Wages rely upon the strength of the clubs. It is unreasonable to ask a women’s football club to pay wages that will bankrupt the club. But to get there, the club must be allowed to develop their infrastructure: their training facilities, their ground, their backroom staff, and so on. Equality in prize money is one way to make that happen.
The statement that men’s football is a better standard than the women’s game, ignores an important aspect.
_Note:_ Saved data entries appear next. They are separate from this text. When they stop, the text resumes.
/-- R74, R97, R98, R102, R230 to R232, R349, R396, R400, R401: the pin unit, page walks, other devices and the host do what
is given below, one for each clause.
R231, R232: an append into a ring that has room stores the name at the entry that HEAD names and advances HEAD, in one
event with one arrival on the barrier of the RECLAIM, which is dropped once its block has retired, and takes the name off the
list (R353: of a list that has not been moved since). -/
def Obligations.OtherAgentsHaveTheirEffect : Prop :=
  -- A search ends: FREE where no pin holds the name, DEFERRED with an entry of the list, or BUSY where that is full. The
  -- pins of other devices count in a domain search that asked one. The spec gives no layout of the list's bytes, and
  -- writing it makes a freely chosen unit of it free values (notes/assumptions/19.md).
  (∀ (s : State) (id remote code : Nat) (q : Search) (u t : State), s.searches.find? (fun x => x.id = id) = some q →
    u = { (if code = 1 then s.writeDeferred q.ctx else s) with
      searches := s.searches.filter fun x => x.id ≠ id
      deferred := if code = 1 then s.deferred ++ [{ ctx := q.ctx, name := q.name, pins := q.found
                                                    remote := if q.domain ∧ q.asked ≠ [] then remote else 0, ring := q.ring
                                                    block := q.block, bar := q.bar, order := 0, faulted := false
                                                    moved := false }] else s.deferred } →
    code = (if q.found = [] ∧ (q.domain = false ∨ q.asked = [] ∨ remote = 0) then 0
      else if ((s.ctxs[q.ctx]?).map (·.defCap.toNat)).getD 0 ≤ (s.deferred.filter fun d => d.ctx = q.ctx).length then 2
      else 1) →
    t = u.updGroup (issuerOf q.block q.group) (fun g => (lanesOf q.lanes).foldl (fun g l => match q.dst with
      | some r => if (g.thread l).live then g.setReg l r (BitVec.ofNat 32 code) else g
      | none => g) g) →
      exec (.reclaimSearchComplete id remote) s = .next
        (t.wake (issuerOf q.block q.group) (((t.groupOf (issuerOf q.block q.group)).map fun g =>
          g.searchDone fun i => t.searches.any fun x => x.id = i).getD []) fun _ t => t.advance).settle) ∧
  -- A query of another device is answered with the pins of its scope.
  (∀ (s : State) (job asid : Nat) (name : DWord) (found : List (Nat × Nat × Nat × Nat)),
    found = s.findPins (fun k => match s.tenants[s.tenantOf k]? with
      | some t => t.jv && t.jobId.toNat = job && s.asidOf k = asid
      | none => false) name →
      exec (.pinQuery job asid name) s = .next { s with queries := s.queries ++ [{ job, asid, name, found }] }) ∧
  -- A ready deferred name, first of its ring, is appended or raises RINGFAULT; a faulted one is tried again.
  (∀ (s : State) (k : Nat) (d : Deferred), s.deferred[k]? = some d → s.appendable d = true → d.faulted = false →
      exec (.freeRingAppend k false) s = .next (s.append d)) ∧
  (∀ (s : State) (k : Nat) (d : Deferred), s.deferred[k]? = some d → s.appendable d = true → d.faulted = true →
      exec (.ringAppendRetry k) s = .next (s.append d)) ∧
  -- A walk of a context's tables that ends in a valid leaf may be kept.
  (∀ (s : State) (ctx va e level : Nat) (x : Xlate) (t : TlbEntry), (s.csr.ptBase.getD ctx 0).getLsbD 0 = true →
    walkFrom s.mem va (bits (s.csr.ptBase.getD ctx 0).toNat 39 12 * 4096) 3 = some (e, level) → s.leafLoc e level va = .ok x →
    t = { ctx, va := va / 2 ^ levelShift level * 2 ^ levelShift level, size := 2 ^ levelShift level
          leaf := BitVec.ofNat 64 e, level } →
      exec (.pageWalk ctx va) s = .next { s with tlb := t :: s.tlb.filter fun x => x ≠ t }) ∧
  -- Another device stores to this one's memory, makes an atomic there, where the unit is sound, or loads from it; each
  -- makes its cache lookups. (What such a device sends is the operand: notes/assumptions/68.md.)
  (∀ (s : State) (fn : Nat) (ty : Ty) (a : Nat) (x y : DWord), 0 < Ty.bytes ty → a % Ty.bytes ty = 0 →
    a + Ty.bytes ty ≤ hbmSize →
      exec (.remoteAccess 1 fn ty a x y) s = .next
        { (s.touchFrom (Config.freeIndex s.nextId a % 8) a true).snoopOut (.dev a) with
          mem := s.mem.write a (Ty.bytes ty) (x.toNat % 2 ^ (8 * Ty.bytes ty)) }) ∧
  (∀ (s : State) (kind fn : Nat) (ty : Ty) (a : Nat) (x y : DWord), 2 ≤ kind → 0 < Ty.bytes ty → a % Ty.bytes ty = 0 →
    a + Ty.bytes ty ≤ hbmSize → s.poisonAt (.dev a) = none →
      exec (.remoteAccess kind fn ty a x y) s = .next
        { (s.touchFrom (Config.freeIndex s.nextId a % 8) a true).snoopOut (.dev a) with
        mem := s.mem.write a (Ty.bytes ty) (atomNew fn ty (BitVec.ofNat 64 (s.mem.read a (Ty.bytes ty))) x y) }) ∧
  (∀ (s : State) (fn : Nat) (ty : Ty) (a : Nat) (x y : DWord), 0 < Ty.bytes ty → a % Ty.bytes ty = 0 →
    a + Ty.bytes ty ≤ hbmSize →
      exec (.remoteAccess 0 fn ty a x y) s = .next (s.touchFrom (Config.freeIndex s.nextId a % 8) a false)) ∧
  -- A device that has not answered for FTIMEOUT: the command that needs it fails with PEERLOST, or the access that waits
  -- for it is not answered (notes/assumptions/27.md).
  (∀ (s : State) (cmd dev since : Nat) (q : Cmd), cmd ≠ 0 → dev ≠ s.fabric.devnum.toNat → (dev, since) ∈ s.fabric.silent →
    max q.since since + 1000 * s.fabric.ftimeout ≤ s.uptime → s.cmds.find? (fun x => x.id = cmd) = some q →
    s.cmdThere q = true → s.cmdNeeds q dev = true → s.failWaits q 7 = false →
      exec (.fabricTimeout cmd dev) s = .next (s.failCmd q 7 none)) ∧
  (∀ (s : State) (dev since : Nat) (rs : List Request), dev ≠ s.fabric.devnum.toNat → (dev, since) ∈ s.fabric.silent →
    (∀ x ∈ s.fabric.silent, x.1 = dev → x.2 = since) →
    rs = s.fabric.requests.map (fun r =>
      if r.dev = dev ∧ max r.since since + 1000 * s.fabric.ftimeout ≤ s.uptime then { r with expired := true } else r) →
      exec (.fabricTimeout 0 dev) s = .next { s with fabric := { s.fabric with requests := rs } }) ∧
  -- The host writes or reads up to 64 aligned bytes of device memory in one event; the line may be in its cache. A read
  -- carries the poison indication. With IDE on, unprotected traffic is dropped and counted.
  (∀ (s : State) (prot : Bool) (a o size x : Nat) (u : State), s.fabric.hostLink = true →
    (s.fabric.ide = true → prot = true) → s.fabric.hdmBase ≤ a → size ∈ [1, 2, 4, 8, 16, 32, 64] → o = a - s.fabric.hdmBase →
    o % size = 0 → o + size ≤ hbmSize →
    u = (({ s with snoop := o / 64 * 64 :: s.snoop.filter fun k => k ≠ o / 64 * 64 } : State).touchFrom 0 o true) →
      exec (.hostMemAccess true prot a size x) s = .next { u with mem := s.mem.write o size (x % 2 ^ (8 * size)) }) ∧
  (∀ (s : State) (prot : Bool) (a o size x : Nat) (u : State), s.fabric.hostLink = true →
    (s.fabric.ide = true → prot = true) → s.fabric.hdmBase ≤ a → size ∈ [1, 2, 4, 8, 16, 32, 64] → o = a - s.fabric.hdmBase →
    o % size = 0 → o + size ≤ hbmSize →
    u = (({ s with snoop := o / 64 * 64 :: s.snoop.filter fun k => k ≠ o / 64 * 64 } : State).touchFrom 0 o false) →
      exec (.hostMemAccess false prot a size x) s = .next
        { u with fabric := { u.fabric with hostReply := (s.mem.read o size, decide ((0, o / 64 * 64) ∈ s.rel.poison)) } }) ∧
  (∀ (s : State) (write : Bool) (a size x : Nat), s.fabric.hostLink = true → s.fabric.ide = true →
      exec (.hostMemAccess write false a size x) s = .next
        { s with fabric := { s.fabric with ideDrops := s.fabric.ideDrops + 1 } }) ∧
  ∀ (s : State) (d : Deferred) (b h e : Nat) (th te : Xlate), s.memoriesWf = true →
    s.translate d.ctx d.ring true = .ok th → th.loc = .dev h → b = s.mem.read h 8 → b % 8 = 0 → d.moved = false →
    let cap := s.mem.read (h + 8) 4
    let head := s.mem.read (h + 16) 4
    let tail := s.mem.read (h + 20) 4
    (∃ k, k < 25 ∧ cap = 2 ^ k) → (head + 2 ^ 32 - tail) % 2 ^ 32 < cap →
    b + 8 * (head % cap) < 2 ^ 52 →
    s.translate d.ctx (b + 8 * (head % cap)) true = .ok te → te.loc = .dev e → (e + 8 ≤ h + 16 ∨ h + 20 ≤ e) →
    let t := s.append d
    t.mem.read e 8 = d.name.toNat ∧ t.mem.read (h + 16) 4 = (head + 1) % 2 ^ 32 ∧ t.deferred = s.deferred.erase d ∧
      (∀ a, (a < e ∨ e + 8 ≤ a) → (a < h + 16 ∨ h + 20 ≤ a) → t.mem.byte a = s.mem.byte a) ∧
      (∀ x, s.block? d.block = some x → x.state ≠ .retired → d.block ≠ 0 → (∃ p, x.part (scrPart d.bar) = some p) →
        t.bar d.block (scrPart d.bar) (scrOff d.bar) = (barTest (s.bar d.block (scrPart d.bar) (scrOff d.bar)) 1 0 0).1) ∧
      ((∀ x, s.block? d.block = some x → x.state = .retired) → t.blocks = s.blocks)
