/-! ## State.updTenant -/

@[simp] theorem State.updTenant_agenda (s : State) (p : Nat) (f : Tenant → Tenant) : (s.updTenant p f).agenda = s.agenda := rfl
@[simp] theorem State.updTenant_cur (s : State) (p : Nat) (f : Tenant → Tenant) : (s.updTenant p f).cur = s.cur := rfl
@[simp] theorem State.updTenant_pairRead (s : State) (p : Nat) (f : Tenant → Tenant) : (s.updTenant p f).pairRead = s.pairRead := rfl
@[simp] theorem State.updTenant_trapped (s : State) (p : Nat) (f : Tenant → Tenant) : (s.updTenant p f).trapped = s.trapped := rfl
@[simp] theorem State.updTenant_fresh (s : State) (p : Nat) (f : Tenant → Tenant) : (s.updTenant p f).fresh = s.fresh := rfl
@[simp] theorem State.updTenant_drawer (s : State) (p : Nat) (f : Tenant → Tenant) : (s.updTenant p f).drawer = s.drawer := rfl
@[simp] theorem State.updTenant_drawn (s : State) (p : Nat) (f : Tenant → Tenant) : (s.updTenant p f).drawn = s.drawn := rfl
@[simp] theorem State.updTenant_nextId (s : State) (p : Nat) (f : Tenant → Tenant) : (s.updTenant p f).nextId = s.nextId := rfl
@[simp] theorem State.updTenant_ftime (s : State) (p : Nat) (f : Tenant → Tenant) : (s.updTenant p f).ftime = s.ftime := rfl
@[simp] theorem State.updTenant_uptime (s : State) (p : Nat) (f : Tenant → Tenant) : (s.updTenant p f).uptime = s.uptime := rfl
@[simp] theorem State.updTenant_mem (s : State) (p : Nat) (f : Tenant → Tenant) : (s.updTenant p f).mem = s.mem := rfl
@[simp] theorem State.updTenant_hostMem (s : State) (p : Nat) (f : Tenant → Tenant) : (s.updTenant p f).hostMem = s.hostMem := rfl
@[simp] theorem State.updTenant_peerMem (s : State) (p : Nat) (f : Tenant → Tenant) : (s.updTenant p f).peerMem = s.peerMem := rfl
@[simp] theorem State.updTenant_snoop (s : State) (p : Nat) (f : Tenant → Tenant) : (s.updTenant p f).snoop = s.snoop := rfl
@[simp] theorem State.updTenant_mgmt (s : State) (p : Nat) (f : Tenant → Tenant) : (s.updTenant p f).mgmt = s.mgmt := rfl
@[simp] theorem State.updTenant_csr (s : State) (p : Nat) (f : Tenant → Tenant) : (s.updTenant p f).csr = s.csr := rfl
@[simp] theorem State.updTenant_blocks (s : State) (p : Nat) (f : Tenant → Tenant) : (s.updTenant p f).blocks = s.blocks := rfl
@[simp] theorem State.updTenant_launches (s : State) (p : Nat) (f : Tenant → Tenant) : (s.updTenant p f).launches = s.launches := rfl
@[simp] theorem State.updTenant_windows (s : State) (p : Nat) (f : Tenant → Tenant) : (s.updTenant p f).windows = s.windows := rfl
@[simp] theorem State.updTenant_cmds (s : State) (p : Nat) (f : Tenant → Tenant) : (s.updTenant p f).cmds = s.cmds := rfl
@[simp] theorem State.updTenant_deferred (s : State) (p : Nat) (f : Tenant → Tenant) : (s.updTenant p f).deferred = s.deferred := rfl
@[simp] theorem State.updTenant_searches (s : State) (p : Nat) (f : Tenant → Tenant) : (s.updTenant p f).searches = s.searches := rfl
@[simp] theorem State.updTenant_queries (s : State) (p : Nat) (f : Tenant → Tenant) : (s.updTenant p f).queries = s.queries := rfl
@[simp] theorem State.updTenant_acmReqs (s : State) (p : Nat) (f : Tenant → Tenant) : (s.updTenant p f).acmReqs = s.acmReqs := rfl
@[simp] theorem State.updTenant_acmLeft (s : State) (p : Nat) (f : Tenant → Tenant) : (s.updTenant p f).acmLeft = s.acmLeft := rfl
@[simp] theorem State.updTenant_waiting (s : State) (p : Nat) (f : Tenant → Tenant) : (s.updTenant p f).waiting = s.waiting := rfl
@[simp] theorem State.updTenant_events (s : State) (p : Nat) (f : Tenant → Tenant) : (s.updTenant p f).events = s.events := rfl
@[simp] theorem State.updTenant_evSeq (s : State) (p : Nat) (f : Tenant → Tenant) : (s.updTenant p f).evSeq = s.evSeq := rfl
@[simp] theorem State.updTenant_tlb (s : State) (p : Nat) (f : Tenant → Tenant) : (s.updTenant p f).tlb = s.tlb := rfl
@[simp] theorem State.updTenant_cache (s : State) (p : Nat) (f : Tenant → Tenant) : (s.updTenant p f).cache = s.cache := rfl
@[simp] theorem State.updTenant_l2 (s : State) (p : Nat) (f : Tenant → Tenant) : (s.updTenant p f).l2 = s.l2 := rfl
@[simp] theorem State.updTenant_stats (s : State) (p : Nat) (f : Tenant → Tenant) : (s.updTenant p f).stats = s.stats := rfl
@[simp] theorem State.updTenant_queues (s : State) (p : Nat) (f : Tenant → Tenant) : (s.updTenant p f).queues = s.queues := rfl
@[simp] theorem State.updTenant_tenants (s : State) (p : Nat) (f : Tenant → Tenant) : (s.updTenant p f).tenants = updAt s.tenants p f := rfl
@[simp] theorem State.updTenant_ctxs (s : State) (p : Nat) (f : Tenant → Tenant) : (s.updTenant p f).ctxs = s.ctxs := rfl
@[simp] theorem State.updTenant_sensors (s : State) (p : Nat) (f : Tenant → Tenant) : (s.updTenant p f).sensors = s.sensors := rfl
@[simp] theorem State.updTenant_supplies (s : State) (p : Nat) (f : Tenant → Tenant) : (s.updTenant p f).supplies = s.supplies := rfl
@[simp] theorem State.updTenant_columns (s : State) (p : Nat) (f : Tenant → Tenant) : (s.updTenant p f).columns = s.columns := rfl
@[simp] theorem State.updTenant_slots (s : State) (p : Nat) (f : Tenant → Tenant) : (s.updTenant p f).slots = s.slots := rfl
@[simp] theorem State.updTenant_coreLast (s : State) (p : Nat) (f : Tenant → Tenant) : (s.updTenant p f).coreLast = s.coreLast := rfl
@[simp] theorem State.updTenant_capDuty (s : State) (p : Nat) (f : Tenant → Tenant) : (s.updTenant p f).capDuty = s.capDuty := rfl
@[simp] theorem State.updTenant_winEnergy (s : State) (p : Nat) (f : Tenant → Tenant) : (s.updTenant p f).winEnergy = s.winEnergy := rfl
@[simp] theorem State.updTenant_winBudget (s : State) (p : Nat) (f : Tenant → Tenant) : (s.updTenant p f).winBudget = s.winBudget := rfl
@[simp] theorem State.updTenant_tokWindow (s : State) (p : Nat) (f : Tenant → Tenant) : (s.updTenant p f).tokWindow = s.tokWindow := rfl
@[simp] theorem State.updTenant_fabric (s : State) (p : Nat) (f : Tenant → Tenant) : (s.updTenant p f).fabric = s.fabric := rfl
@[simp] theorem State.updTenant_rel (s : State) (p : Nat) (f : Tenant → Tenant) : (s.updTenant p f).rel = s.rel := rfl
@[simp] theorem State.updTenant_stopped (s : State) (p : Nat) (f : Tenant → Tenant) : (s.updTenant p f).stopped = s.stopped := rfl
@[simp] theorem State.updTenant_powerOff (s : State) (p : Nat) (f : Tenant → Tenant) : (s.updTenant p f).powerOff = s.powerOff := rfl
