/-- The words that an ACRD writes: of each lane and destination that is not lost. -/
theorem acrdOuts_eq (h : Home) {f : Fields} (o : MxOp) (hd : f.d ≠ .zero) :
    h.acrdOuts f o = (((lanesOf o.lanes).flatMap fun l => (List.range (acrdRegs f.ty)).map fun i => (l, i)).filter
      fun x => !o.lost.contains (x.1, f.d.vNum + x.2)).map fun x => (x.1, f.d.vNum + x.2, h.acrdWord f o x.1 x.2) := by
  rw [List.filter_flatMap, List.map_flatMap]
  refine List.flatMap_congr fun l _ => ?_
  simp only [acrdDst, if_neg hd, rowFrom, acrdWords, List.zip_map', List.filter_map, List.map_map]
  rfl

theorem acrdOuts_zero (h : Home) {f : Fields} (o : MxOp) (hd : f.d = .zero) : h.acrdOuts f o = [] := by
  simp [Home.acrdOuts, acrdDst, hd]

theorem mem_acrdOuts {h : Home} {f : Fields} {o : MxOp} {e : Nat × Nat × Word} (hd : f.d ≠ .zero) :
    e ∈ h.acrdOuts f o ↔ ∃ i, e.1 ∈ lanesOf o.lanes ∧ i < acrdRegs f.ty ∧ (e.1, f.d.vNum + i) ∉ o.lost ∧
      e.2 = (f.d.vNum + i, h.acrdWord f o e.1 i) := by
  obtain ⟨l, r, w⟩ := e
  simp only [acrdOuts_eq h o hd, List.mem_map, List.mem_filter, mem_pairs, Prod.exists, Bool.not_eq_true', List.contains_eq_mem,
    decide_eq_false_iff_not, Prod.mk.injEq]
  constructor
  · rintro ⟨l', i, ⟨⟨hl, hi⟩, hlost⟩, rfl, rfl, rfl⟩
    exact ⟨i, hl, hi, hlost, rfl, rfl⟩
  · rintro ⟨i, hl, hi, hlost, rfl, rfl⟩
    exact ⟨l, i, ⟨⟨hl, hi⟩, hlost⟩, rfl, rfl, rfl⟩

theorem acrdOuts_nodup (h : Home) {f : Fields} (o : MxOp) (hd : f.d ≠ .zero) :
    ((h.acrdOuts f o).map fun e => (e.1, e.2.1)).Nodup := by
  rw [acrdOuts_eq h o hd, List.map_map]
  refine List.Nodup.map (fun x y hxy => ?_) ((pairs_nodup _ _ (lanesOf_nodup _)).filter _)
  obtain ⟨hlane, hreg⟩ := Prod.mk.inj hxy
  exact Prod.ext hlane (Nat.add_left_cancel hreg)

/-- The group of an ACRD that is done. -/
def Home.acrdGroup (h : Home) (f : Fields) (o : MxOp) (x : Group) : Group :=
  (h.acrdOuts f o).foldl (fun g e => g.updThread e.1 fun t => { t with v := setAt t.v e.2.1 e.2.2 }) x

theorem acrdGroup_spec {h : Home} {f : Fields} {o : MxOp} {x : Group} (hl : ∀ l ∈ lanesOf o.lanes, l < x.threads.length)
    (hv : f.d ≠ .zero → ∀ l ∈ lanesOf o.lanes, f.d.vNum + acrdRegs f.ty ≤ (x.thread l).v.length) :
    (h.acrdGroup f o x).mxq = x.mxq ∧ (h.acrdGroup f o x).threads.length = x.threads.length ∧
      (∀ l, (h.acrdGroup f o x).thread l = { x.thread l with v := ((h.acrdGroup f o x).thread l).v }) ∧
      ∀ l r, ((h.acrdGroup f o x).thread l).reg r =
        if f.d ≠ .zero ∧ l ∈ lanesOf o.lanes ∧ f.d.vNum ≤ r ∧ r < f.d.vNum + acrdRegs f.ty ∧ (l, r) ∉ o.lost then
          h.acrdWord f o l (r - f.d.vNum)
        else (x.thread l).reg r := by
  by_cases hd : f.d = .zero
  · simp [Home.acrdGroup, acrdOuts_zero h o hd, hd]
  · have hmem {e : Nat × Nat × Word} := mem_acrdOuts (h := h) (f := f) (o := o) (e := e) hd
    obtain ⟨hq, hlen, hthread, hin, hout⟩ := acrdOuts_fold (h.acrdOuts f o) x
      (fun e he => by obtain ⟨i, hlane, -⟩ := hmem.1 he; exact hl _ hlane)
      (fun e he => by
        obtain ⟨i, hlane, hi, -, heq⟩ := hmem.1 he
        have hlong := hv hd e.1 hlane
        rw [heq]
        exact Nat.lt_of_lt_of_le (Nat.add_lt_add_left hi _) hlong)
      (acrdOuts_nodup h o hd)
    refine ⟨hq, hlen, hthread, fun l r => ?_⟩
    by_cases hr : f.d ≠ .zero ∧ l ∈ lanesOf o.lanes ∧ f.d.vNum ≤ r ∧ r < f.d.vNum + acrdRegs f.ty ∧ (l, r) ∉ o.lost
    · rw [if_pos hr]
      obtain ⟨-, hlane, hlo, hhi, hlost⟩ := hr
      have hback : f.d.vNum + (r - f.d.vNum) = r := Nat.add_sub_cancel' hlo
      exact hin (l, r, h.acrdWord f o l (r - f.d.vNum))
        (hmem.2 ⟨r - f.d.vNum, hlane, by omega, by rwa [hback], by rw [hback]⟩)
    · rw [if_neg hr]
      refine hout l r fun e he heq => hr ?_
      obtain ⟨i, hlane, hi, hlost, hval⟩ := hmem.1 he
      obtain ⟨rfl, rfl⟩ := Prod.mk.inj heq
      rw [hval]
      exact ⟨hd, hlane, Nat.le_add_right _ _, Nat.add_lt_add_left hi _, hlost⟩

/-- ACRD done: its registers are written, and the part stands. -/
theorem acrd_completes {s : State} {b g : Nat} {h : Home} {x : Group} {o : MxOp} {os : List MxOp} {f : Fields}
    (hold : s.OldestMx b g h x o os) (ho : o.instr = .acrd f) (hready : o.ready = true)
    (hv : f.d ≠ .zero → ∀ l ∈ lanesOf o.lanes, f.d.vNum + acrdRegs f.ty ≤ (x.thread l).v.length) :
    ∃ y, s.MxLeaves b g h x o os h.part y ∧ (∀ l, y.thread l = { x.thread l with mx := (y.thread l).mx, v := (y.thread l).v }) ∧
      ∀ l r, (y.thread l).reg r = ((h.acrdGroup f o x).thread l).reg r := by
  obtain ⟨-, hid, hgrp, -⟩ := State.homeOf_spec hold.home
  obtain ⟨hq, hlen, hthread, -⟩ := acrdGroup_spec (h := h) hold.lanes hv
  obtain ⟨hqueue, hcounts⟩ := Group.mxDone_spec (h.acrdGroup f o x) o (fun l hl => by rw [hlen]; exact hold.lanes l hl)
  have hexec := execMatrixComplete_ready hold.home hold.group hold.queue hready
  have hset := State.groupOf_setGroup (h.acrdGroup f o x) (s := s.drawForBlock b) (i := .unit b g 0) hold.group
  obtain ⟨hgroup, hparts⟩ := State.mxDone_spec o hset
    (((s.drawForBlock b).setGroup (.unit b g 0) (h.acrdGroup f o x)).updGroup (.unit b g 0) fun g => g.mxDone o).fresh.succ
  have hfinish : (s.drawForBlock b).mxFinish h o =
      { ((s.drawForBlock b).setGroup (.unit b g 0) (h.acrdGroup f o x)).updGroup (.unit b g 0) (fun g => g.mxDone o) with
        fresh := (((s.drawForBlock b).setGroup (.unit b g 0) (h.acrdGroup f o x)).updGroup (.unit b g 0) fun g => g.mxDone o).fresh + 1 } := by
    have hthere : (s.drawForBlock b).groupOf (.unit b g 0) = some x := hold.group
    unfold State.mxFinish
    rw [hid, hgrp, hthere]
    dsimp only
    rw [State.mxPerform_acrd ho, hid, hgrp]
    rfl
  refine ⟨_, ⟨_, hexec, ?_, hfinish ▸ hgroup, by rw [hqueue, hq, hold.queue]; rfl, fun l => ?_⟩, fun l => ?_, fun l r => ?_⟩
  · rw [hfinish]
    exact (hparts.part b h.pnum).trans (((State.setGroup_sameParts _ _ _).part b h.pnum).trans (State.homeOf_part hold.home))
  · rw [hcounts, hthread]
  · rw [hcounts, hthread]
  · rw [hcounts]
    rfl
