-- ==== Sys2Proof/Machine/Frames.lean ====
section
/-! DEFINITION. The eight wire frame kinds (30_encoding R82). An inbound frame is its expansion into one EV_RX per byte
(R85), offered to whatever grammar the link state selects (R83 last row, R256). An outbound frame is the block's own
transmission of the response it has pending: one EV_TXE per byte, then one EV_TC (R85 `DRAIN`, R149, R150). -/

namespace Sys2Proof.Machine

/-- SERVO (R72, R121 to R127): 32 received bytes. -/
def execServo (pairs : List Word16) (ck : Word16) (s : State) : Host.Outcome State Fault Refusal :=
  .next (rxAll (servoBytes pairs ck) s)

/-- Q.PROBE (R75, R140 to R144): four received bytes. -/
def execQProbe (i : BitVec 4) (ck : Word16) (s : State) : Host.Outcome State Fault Refusal :=
  .next (rxAll (queryBytes Config.cmdProbe i ck) s)

/-- Q.TYPE (R75, R140 to R143, R145). -/
def execQType (i : BitVec 4) (ck : Word16) (s : State) : Host.Outcome State Fault Refusal :=
  .next (rxAll (queryBytes Config.cmdType i ck) s)

/-- Q.VALUE (R75, R140 to R143, R146). -/
def execQValue (i : BitVec 4) (ck : Word16) (s : State) : Host.Outcome State Fault Refusal :=
  .next (rxAll (queryBytes Config.cmdValue i ck) s)

/-- `DRAIN n`: `n` EV_TXE, then one EV_TC (R85). -/
def drain : Nat → State → Host.Outcome State Fault Refusal
  | 0, s => .next (tc s)
  | n + 1, s =>
    match txe s with
    | .next t => drain n t
    | o => o

/-- The response waiting in the buffer: its first `RB.len` bytes (R26). -/
def pendingResponse (s : State) : List Byte := s.rb.data.toList.take s.rb.len

/-- The frame `bytes` is what the block is about to send: the link is in HDT with no handler stalled, and the buffer holds
exactly these bytes, none of them pushed yet. -/
def isPending (bytes : List Byte) (s : State) : Bool :=
  idle s && s.ls == .hdt && s.rb.pos == 0 && pendingResponse s == bytes

/-- The block puts a response frame on the wire. A frame that is not the pending response is not sent, and nothing changes, as
for a disabled event (R215). -/
def transmit (bytes : List Byte) (s : State) : Host.Outcome State Fault Refusal :=
  if isPending bytes s then drain bytes.length s else .next s

/-- R.PROBE (R77). -/
def execRProbe (i : BitVec 4) (ck : Word16) (s : State) : Host.Outcome State Fault Refusal :=
  transmit (responseFrame Config.cmdProbe i [] ck) s

/-- R.TYPE (R78). -/
def execRType (i : BitVec 4) (t : Word16) (ck : Word16) (s : State) : Host.Outcome State Fault Refusal :=
  transmit (responseFrame Config.cmdType i (bytes16 t) ck) s

/-- R.VALUE2 (R79). -/
def execRValue2 (i : BitVec 4) (v : Word16) (ck : Word16) (s : State) : Host.Outcome State Fault Refusal :=
  transmit (responseFrame Config.cmdValue i (bytes16 v) ck) s

/-- R.VALUE4 (R79). -/
def execRValue4 (i : BitVec 4) (v : Word32) (ck : Word16) (s : State) : Host.Outcome State Fault Refusal :=
  transmit (responseFrame Config.cmdValue i (bytes32 v) ck) s

/-! ### Inputs that are no row of the table -/

/-- A coded input the decoder rejects. Received bytes that are no frame of the table are bytes on the line all the same: each is
offered to the grammar of the link state, which ignores or drops it (R83, R121, R140, R143, R210). A pattern that is none of the
five events (R84) is enabled in no state (R215), and bytes that are no response are never what the block sends: both leave the
state unchanged, as a disabled event does (decision D16; notes/assumptions/15.md). -/
def runUndecoded (c : Code) (s : State) : Host.Outcome State Fault Refusal :=
  match c with
  | .event _ => .next s
  | .inbound bytes => .next (rxAll bytes s)
  | .outbound _ => .next s

end Sys2Proof.Machine
end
The 2015 FIFA Women’s World Cup was held on artificial pitches, the first time this had ever happened for a senior FIFA tournament. This led to complaints over sexism, as artificial pitches change how the football bounces and reacts on the surface, as well as claims from players that this leads to more injuries.18 While this is disputed, there is even a claim in Britain that it can cause cancer. This claim, which has yet to be tested, is that the rubber pellets used are full of carcinogens.19
Remember those market forces? Using the example of designing a new mobile phone and making up some figures for the situation, let’s look at a hypothetical example.
The competition is Apple, and for a new model, they spend $1m on research and development. Company X spends $10k. Surprise, surprise, Apple outsells them and the board sits and wonders how they can change. Someone, being an intelligent sort of person suggests – “increase investment to $1m?” But the board says no. How can they possibly improve the phone? The answer is they can’t, because there’s no money to make the improvements.
There must be investment in Women’s Football. There are examples time after time in men’s game of this working and yet, perhaps because they’re not men, this is ignored for the women’s game.
It has to be remembered that both FIFA and US Soccer are registered as non-for-profits. Their existence is based upon the development of the game, and not to make as much money as possible.
The next generation of female players must have the same training as their male counterparts, the same help in calculating the perfect diet and training regime, without the requirement to balance working a second job against playing football. They need to be able to dedicate week after week to their sport.
So, do the US Women’s Team deserve equal pay? Yes. But that is an easy argument to make. The challenge is to get an equal distribution of investment throughout the sport.
That is the way towards equality.
Fifa would never dream of hosting a men’s World Cup on artificial pitches so why the women’s? It makes you wonder if the women are some kind of guinea pigs.